One of the biggest lessons Larkin learned when scaling his business was the importance of working on the business, rather than in it.

In the early days, he worked 14 hours, seven days per week, running the business by day and working in the kitchen every night. But as the business expanded, he had to let go.

Larkin’s approach to hiring – employing the right people and getting them to specialise in specific things – helped with this process. Rather than spreading people across the business, he could trust that everyone would do their own tasks well.

Once he’d built a team who worked to a high standard and understood his expectations, it was easier not to get caught up in the day-to-day of the business.

“As the business has grown, I’ve needed to step back and focus on the big picture. My role is ultimately to make high-quality big decisions. In order to do that I had to let go of some of the day-to-day stuff,” Larkin said.

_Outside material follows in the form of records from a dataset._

-- ==== Sys2Proof/Syntax.lean ====
section
/-!
DEFINITION. The commands the block takes, WHOLE: one constructor of `Instr` per row of spec/opcode_table.json, and the
types of their operands.
-/
namespace Sys2Proof

/-- Where a request came from, and where its reply goes (R248, R254). -/
inductive Origin where
  /-- The two-wire bus, through the mailbox (R249). -/
  | twoWire
  /-- A T1S frame from a source MAC address (R252). -/
  | t1s (mac : BitVec 48)
deriving DecidableEq, Repr

/-- One host command as it starts to execute: its origin, tag and parameter bytes (R245), and the ingress timestamp of
its frame in the layout of R112 (R320; 0 over the two-wire bus). -/
structure Req where
  origin : Origin
  tag : Byte
  params : List Byte
  ingress : Nat := 0
deriving DecidableEq, Repr

/-- The measured outcome of one triad's self-test (R76, R79). -/
inductive TestResult where
  | pass
  | fail
  | inconclusive
deriving DecidableEq, Repr

/-- What the firmware retires (R89, R91): one triad, or one die. -/
inductive Retire where
  | triad (k : Fin 72)
  | die (d : Fin 4)
deriving DecidableEq, Repr

/-- A request that waited more than two arbitration rounds (R45): a fetch of a machine, or a pipeline stage's item. -/
inductive ArbWait where
  | machine (n : Fin 32)
  | stage (stage : Fin 7) (t : BitVec 64)
deriving DecidableEq, Repr

/-- What becomes of a ready frame at a transmit opportunity (R310, R312): it is sent, it came too late in the
opportunity, or its sixteenth attempt by CSMA/CD has collided. -/
inductive TxOutcome where
  | sent
  | tooLate
  | collisions
deriving DecidableEq, Repr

As part of this shift, Larkin also hired a bookkeeper to manage the finances, a time-consuming job that he used to undertake.

“Getting somebody to help with the day-to-day bookkeeping has freed up my time to run the business. We’re all capable of bookkeeping but there aren’t enough hours in the day,” he said.

  • website: www.wokyko.com
  • location: South West (England)
  • business size: 10-49 People
  • business type: Hospitality & tourism

Top three takeaways

Before scaling up, you need to make an honest assessment of whether your business has the capacity to grow and if the demand is there.

As your business grows, it’s important to step back from day-to-day tasks and focus on making high-quality big decisions.

The key to standardising is having the right staff in place, getting them to specialise and implementing clear and repeatable processes.